Bridget Moser, “A Malevolently Bad Map,” 2024
video still (Courtesy of the artist)
Bridget Moser’s new solo exhibition A Malevolently Bad Map navigates the rocky terrain of self-knowledge. Through her unique combination of prop comedy, performance art, video, and sculptural installation, Moser’s humour and absurdity revel in the incongruous emotions of the Amazon age. In A Malevolently Bad Map, Moser takes a more personal tone, meandering through territories of identity formation, overcoming personal struggle, and the consumerization of self-expression.

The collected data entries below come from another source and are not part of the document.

-- ==== Sys2Proof/Machine/Power.lean ====
section
/-! DEFINITION. Block resets (R395 to R397), domain transitions (R403 to R405), keeper deferral (R406), sleep and wake (R407 to R409). -/

namespace Sys2Proof.Machine

/-- Change the state of a domain; a change counts in TRANSITIONS (Table 17.29). -/
def setPd (d : Nat) (st : PdState) (s : State) : State :=
  if pdState s d = st then s else bump .pwrDomainStatus d 0 32 1 (updDomain d (fun x => { x with state := st }) s)

/-- Change a PLL. -/
def updPll (i : Nat) (f : Pll → Pll) (s : State) : State := { s with chip := { s.chip with plls := put s.chip.plls i (f ((find s.chip.plls i).getD {})) } }

/-- Set or clear a block's reset. -/
def putReset (code : Nat) (b : BlockReset) (s : State) : State := { s with chip := { s.chip with resets := put s.chip.resets code b } }
/-- See `putReset`. -/
def endReset (code : Nat) (s : State) : State := { s with chip := { s.chip with resets := del s.chip.resets code } }

/-- The idle timeout in ns: TIMEOUT_US of the command, or IDLE_TIMEOUT_US of RST_CTL where that is 0 (R395). -/
def idleNs (s : State) (t : Nat) : Nat := (if t = 0 then fld s .rstCtl 0 16 16 else t) * 1000

/-- A removal waits for the keeper's operations in a domain, at most 1 ms (R406); DEFERRALS counts the request. -/
def defer (ds : List Nat) (s : State) : State :=
  bump .pwrDeferStats 0 32 32 1 (ds.foldl (fun s d => if has s.chip.limits (keeperLimit d) then s else startLimit (keeperLimit d) 1000000 s) s)

/-- TIMEOUT_US is 0 or 10 to 100,000 (Table 17.6). -/
def timeoutOk (t : Nat) : Bool := t = 0 || (10 ≤ t && t ≤ 100000)

/-- A domain is between two states. -/
def moving (s : State) (d : Nat) : Bool :=
  (domain s d).change.isSome || pdState s d = .starting || pdState s d = .stopping

/-- Is a power transition in progress in any domain, or sleep being entered? -/
def anyMoving (s : State) : Bool := s.chip.sleepOp.isSome || (List.range 25).any fun d => d != 0 && moving s d

/-! ### Block reset -/

/-- Field check of BLOCK.RESET (R396). -/
def fieldsBlockReset (d : Desc) : Option Nat :=
  let c := opf d 16 0 8
  if !onlyFields d [(16, 0, 8), (20, 0, 32)] || !(blockCodes.contains c || c = 0xFF) || !timeoutOk (opf d 20 0 32) then some stBadField else none

/-- Step 2: the block is asked to go idle. -/
def askReset (code : Nat) (s : State) : State :=
  match find s.chip.resets code with
  | some b => blockAsk stAborted code (startLimit (idleLimit false code) (idleNs s b.timeout) (putReset code { b with step := 2 } s))
  | none => s

/-- Step 4 begins: the reset is held, and it is the one that RST_BLOCK_LOG shows (Table 17.26); `how` is 1 for a clock failure. -/
def holdReset (code how errored : Nat) (s : State) : State :=
  let c := (find s.chip.resets code).bind (·.cref)
  let s := putReset code { step := 4, cref := c, errored := errored } (endLimit (idleLimit false code) s)
  let s := store .rstBlockLog 0 (place code 56 8 ||| place how 48 8 ||| place errored 0 32) s
  blockClear code s

/-- Body of BLOCK.RESET (R395, R396). -/
def bodyBlockReset (d : Desc) (c : CRef) (s : State) : State :=
  let code := opf d 16 0 8
  let dom := blockDomain code
  if code = 0xFF then deviceReset cSoftware 0 s
  else if pdOff s dom then reject c stPowerOff s
  else if has s.chip.resets code || moving s dom || s.chip.sleepOp.isSome then reject c stResourceBusy s
  else
    let s := putReset code { step := 1, cref := some c, timeout := opf d 20 0 32 } s
    if (domain s dom).holds.isEmpty then askReset code s else defer [dom] s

For Moser, selfhood is not fixed or singular. It is a confusing mess of distractions, moments of acceptance, external pressures, and misdirected internal desires. Moser’s new video, also titled A Malevolently Bad Map is structured through a conversation between a person (played by Moser), a flesh-coloured, beaded towel of a Greek volute krater, and a pair of sentient pants. The person expresses familiar feelings of unfulfillment and that despite working out, keeping hydrated, staying on top of interior design trends, and living in a time and place of privilege, they still feel directionless.
Moser presents identity and self as a complicated texture of affirmations, irrational outbursts, and worries; a far cry from some unified whole. After all of the online purchases, bookmarked self-help articles, burnout, and ugly crying, maybe just trying to locate our fractured parts is enough. It’s like what the peachy volute krater says: “It’s not the fragments, but how they hang together.”
The title to the exhibition references X (formerly Twitter) user @oldbooksguy’s alt-right flirting chart of “15 (Pretty Big) Differences Between Good Art and Bad Art”. Apparently, one of the markers of “Bad Art” is recognizing it as “A Malevolently Bad Map”. The idea of intentionally following a bad map resonates with Moser’s questioning of identity formation. How much of the journey has been predetermined by our personal bad maps and how much of it is a result of just struggling to read the damn thing?
Bridget Moser’s performance, THE WORM THAT DESTROYS YOU will accompany the opening of the exhibition at 1:30 PM on January 27, 2023.